Also bei 4k irgendwas im Bereich 40 - 55 Zoll zu kaufen klingt für mich so, wie mit einem Rennwagen auf Kopfsteinpflaster fahren. Unter 60 Zoll macht das eigentlich wenig Sinn, jedenfalls bei normalen Wohnzimmer-Sitzabständen. 
Wobei außerdem klar sein muss, mehr als Spielen kann man mit einem TV am PC eigentlich nicht. Als echter Monitorersatz muss man zu nah dran und dann hat man eine sehr augenschädliche Strahlenkanone vor der man hockt.


----------



## Radikalnoob (31. Januar 2018)

Mein Wohnzimmer ist halt nur knappe 16 m² groß, da ist alles über 55 Zoll meines Erachtens nach schon überdimensioniert. Der Sitzabstand beträgt zwischen 2,5 und 3 Meter, je nachdem wo ich sitze.  Fürs Arbeiten am PC würde ich eher meinen anderen Rechner an den zwei Monitoren und mein Notebook verwenden. Also würde der TV in erster Linie zum zocken und zum streamen von Netflix/Prime genutzt werden.

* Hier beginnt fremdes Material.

@[simp] theorem onTamper_tamper (f : Tamper → Tamper) : (d.onTamper f).tamper = f d.tamper := by dsimp only [onTamper]
@[simp] theorem onTamper_variant (f : Tamper → Tamper) : (d.onTamper f).variant = d.variant := by dsimp only [onTamper]
@[simp] theorem onTamper_clk (f : Tamper → Tamper) : (d.onTamper f).clk = d.clk := by dsimp only [onTamper]
@[simp] theorem onTamper_ctr (f : Tamper → Tamper) : (d.onTamper f).ctr = d.ctr := by dsimp only [onTamper]
@[simp] theorem onTamper_supply (f : Tamper → Tamper) : (d.onTamper f).supply = d.supply := by dsimp only [onTamper]
@[simp] theorem onTamper_lanes (f : Tamper → Tamper) : (d.onTamper f).lanes = d.lanes := by dsimp only [onTamper]
@[simp] theorem onTamper_combs (f : Tamper → Tamper) : (d.onTamper f).combs = d.combs := by dsimp only [onTamper]
@[simp] theorem onTamper_arb (f : Tamper → Tamper) : (d.onTamper f).arb = d.arb := by dsimp only [onTamper]
@[simp] theorem onTamper_hive (f : Tamper → Tamper) : (d.onTamper f).hive = d.hive := by dsimp only [onTamper]
@[simp] theorem onTamper_receipts (f : Tamper → Tamper) : (d.onTamper f).receipts = d.receipts := by dsimp only [onTamper]
@[simp] theorem onTamper_wag (f : Tamper → Tamper) : (d.onTamper f).wag = d.wag := by dsimp only [onTamper]
@[simp] theorem onTamper_wagEps (f : Tamper → Tamper) : (d.onTamper f).wagEps = d.wagEps := by dsimp only [onTamper]
@[simp] theorem onTamper_time (f : Tamper → Tamper) : (d.onTamper f).time = d.time := by dsimp only [onTamper]
@[simp] theorem onTamper_store (f : Tamper → Tamper) : (d.onTamper f).store = d.store := by dsimp only [onTamper]
@[simp] theorem onTamper_staging (f : Tamper → Tamper) : (d.onTamper f).staging = d.staging := by dsimp only [onTamper]
@[simp] theorem onTamper_power (f : Tamper → Tamper) : (d.onTamper f).power = d.power := by dsimp only [onTamper]
@[simp] theorem onTamper_close (f : Tamper → Tamper) : (d.onTamper f).close = d.close := by dsimp only [onTamper]
@[simp] theorem onTamper_ports (f : Tamper → Tamper) : (d.onTamper f).ports = d.ports := by dsimp only [onTamper]
@[simp] theorem onTamper_portsCfg (f : Tamper → Tamper) : (d.onTamper f).portsCfg = d.portsCfg := by dsimp only [onTamper]
@[simp] theorem onTamper_waits (f : Tamper → Tamper) : (d.onTamper f).waits = d.waits := by dsimp only [onTamper]
@[simp] theorem onTamper_exports (f : Tamper → Tamper) : (d.onTamper f).exports = d.exports := by dsimp only [onTamper]
@[simp] theorem onTamper_tiles (f : Tamper → Tamper) : (d.onTamper f).tiles = d.tiles := by dsimp only [onTamper]
@[simp] theorem onTamper_keys (f : Tamper → Tamper) : (d.onTamper f).keys = d.keys := by dsimp only [onTamper]
@[simp] theorem onTamper_rng (f : Tamper → Tamper) : (d.onTamper f).rng = d.rng := by dsimp only [onTamper]
@[simp] theorem onTamper_aon (f : Tamper → Tamper) : (d.onTamper f).aon = d.aon := by dsimp only [onTamper]
@[simp] theorem onTamper_log (f : Tamper → Tamper) : (d.onTamper f).log = d.log := by dsimp only [onTamper]
@[simp] theorem onTamper_life (f : Tamper → Tamper) : (d.onTamper f).life = d.life := by dsimp only [onTamper]
@[simp] theorem onTamper_debug (f : Tamper → Tamper) : (d.onTamper f).dbg = d.dbg := by dsimp only [onTamper]
@[simp] theorem onTamper_cores (f : Tamper → Tamper) : (d.onTamper f).cores = d.cores := by dsimp only [onTamper]
@[simp] theorem onTamper_flash (f : Tamper → Tamper) : (d.onTamper f).flash = d.flash := by dsimp only [onTamper]
@[simp] theorem onTamper_settings (f : Tamper → Tamper) : (d.onTamper f).settings = d.settings := by dsimp only [onTamper]
@[simp] theorem onTamper_field (f : Tamper → Tamper) : (d.onTamper f).field = d.field := by dsimp only [onTamper]
@[simp] theorem onTamper_out (f : Tamper → Tamper) : (d.onTamper f).out = d.out := by dsimp only [onTamper]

Und bei den Geräten ab 60+ Zoll kriegt man innerhalb meiner Budgetgrenzen eher Modelle, bei denen man wahrscheinlich mit einigen Abstrichen zurecht kommen müsste


----------



## Radikalnoob (31. Januar 2018)

Wobei ich diese Abstriche natürlich auch bei den eingangs erwähnten Modellen hätte


----------



## Herbboy (31. Januar 2018)

Ist denn 4K für Dich definitiv schon wichtig? Viel 4K gibt es ja derzeit noch nicht.


----------



## Promego (1. Februar 2018)

Herbboy schrieb:


> Ist denn 4K für Dich definitiv schon wichtig?



Das ist ein guter Punkt - gerade wenn du auch eine PS4 hast, profitierst du von gutem HDR mehr (als von 4k), und das spricht klar für den LG mit 10bit panel und dolby vision support.


----------



## Radikalnoob (1. Februar 2018)

4K spielt für mich keine herausragende Rolle, allerdings scheinen fast alle aktuellen TV Geräte (ab 2017) automatisch diese Auflösung zu ermöglichen. 

Meine Graka schafft die Auflösung, und wenn ich feststellen sollte, dass keine signifikanten Verbesserungen sichtbar sind oder sogar die Systemperformance eingeschränkt wird, kann die Auflösung ja immer noch gesenkt werden.  In Full HD sehen die Games wie bereits erwähnt auch super aus. 

Der Hauptkaufgrund ist die Bildschirmdiagonale, da meine beiden Samsung nur 24 Zoll haben und es stellenweise schon anstrengend wird, ingame Hinweise, Questbeschreibungen etc. zu lesen, wenn man zu weit entfernt ist. Von der Couch oder vom Bett aus zu zocken ist ja aber auch mal ganz entspannt, und da hilft die größere Bildfläche dann doch. 49 Zoll sollten es schon mindestens sein, vlleicht werden es auch 55

4K ist also kein Muss, aber nice to have und ich will es zumindest mal testen

Beste Grüße und danke für die rege Beteiligung


----------



## Herbboy (1. Februar 2018)

Von 46 bis 50 Zoll mit Release ab 2017 gibt es in der Tat mehr 4K als Full-HD, aber es gibt auch immer noch ne Menge Full-HD. Die Frage wäre halt, ob du nicht einen Full-HD nimmst, der dann für die gleiche sonstige Qualität nur 400€ kostet, und dann eben - wenn an 4K nichts mehr vorbeigeht - wechselst. Bei Full-HD wäre wiederum für den Preis, den der Sony kostet, ein größeres Modell drin, da bekommst du halt locker für 500-600€ auch 55 Zoll, und mind 3x HDMI (ich denke mal, das wäre für Dein Setting ja auch wichtig).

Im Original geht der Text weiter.